Menurut Suradisastra (2000) dalam implementasi otonomi daerah sesuai dengan penerapan PP No 25/2000, pada sektor pertanian akan terjadi perubahan paradigma yang salah satunya adalah sentralisasi, akan berubah menjadi desentralisasi dalam konteks pengelolaan wilayah, keuangan, dan proses pengambilan keputusan. Pola pikir dan manajemen berorientasi pusat akan bergeser menjadi pola pikir dan manajemen pengambilan keputusan yang bersifat spesifik wilayah, baik secara teknis dan ekonomis maupun secara sosiokultural, sehingga proses pengambilan keputusan akan melibatkan seluruh komponen pembangunan termasuk masyarakat adat. Melibatkan masyarakat adat yang berperan dalam pengolahan sumber daya pertanian tradisional, mampu menghindarkan timbulnya rural exodus syndrome.

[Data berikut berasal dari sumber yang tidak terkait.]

-- ==== Sys2Proof/Syntax.lean ====
section
/-!
DEFINITION. The instructions of ISA Novnan: one constructor per row of spec/opcode_table.json.

The 214 rows with an encoding (R58 to R68, R405) carry exactly the fields of their word. The rows without an encoding are the
steps the part takes on its own or at the hand of the host, a peer or Ramvan; they carry what selects the step.
-/
namespace Sys2Proof

/-- R459: an access of the host to a register, as it comes: its bytes, how far past the register's offset it begins, and the word it writes. -/
structure HostWord where
  size : Nat
  skew : Nat
  word : Word
deriving DecidableEq, Repr

/-- R459: a register access is 8 bytes, naturally aligned. -/
def HostWord.fits (w : HostWord) : Bool := w.size == 8 && w.skew == 0

/-- What a memory request of a peer device asks for (R433): bytes, an atomic (R217), a future access by the instance of a tag (R177),
or a future fill (R179; none empties the word). `lane` marks a write that a lane store makes, which clears no error status (R129). -/
inductive PeerReq where
  | read (size : Nat)
  | write (bytes : List Byte) (lane : Bool)
  | mxRead (size sp : Nat)
  | mxWrite (bytes : List Byte) (sp : Nat) (scale : Byte) (lane : Bool)
  | rmw (op size : Nat) (sgn : Bool) (r t : Word)
  | futRead (take trap : Bool) (tag : Word)
  | futWrite (fill : Option Word)
deriving DecidableEq, Repr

Strategi pembangunan berparadigma ganda yang diusulkan Nasikun sangat sesuai untuk diterapkan dalam perumusan strategi pembangunan masyarakat desa. Namun demikian strategi tersebut masih perlu disentesiskan lagi berdasarkan keragaman sosial budaya masyarakat setempat. Seluruh komponen pembangunan dituntut untuk mengembangkan suatu system komunikasi yang terbuka sehingga dapat menghindari berkembangnya berbagai kelompok dan kepentingan.
Pergeseran paradigma pembangunan sektoral dan kemungkinan dampak dari implementasi PP 25/2000, serta penerapan strategi pembangunan berparadigma ganda terhadap pembangunan daerah otonom, tentu akan menimbulkan perbedaan persepsi atas misi dan visi pembangunan masyarakat pertanian di pedesaan sehingga diperlukan antisipasi sejak dini.
Sebagai bentuk antisipasi terhadap dampak aplikasi strategi pembangunan yang direncanakan dari bawah, perlu dibentuk suatu badan perwakilan desa sesuai dengan pasal 104 UU No. 22/1999 tentang Pemerintahan Daerah yang anggotanya terdiri dari berbagai komponen masyarakat, termasuk masyarakat adat, kelompok kepentingan, dan aparat pemerintah. Badan Perwakilan Desa ini berfungsi penggerak integrasi dari berbagai komponen masyarakat, mengayomi masyarakat adat, membuat peraturan desa, menampung, dan menyalurkan berbagai aspirasi masyarakat, melakukan pengawasan, ikut serta dalam pelaksanaan pembangunan, penyelenggaraan pemerintah desa, serta mengajukan pertimbangan-pertimbangan lain kepada pemerintah daerah kepada tingkat yang lebih tinggi.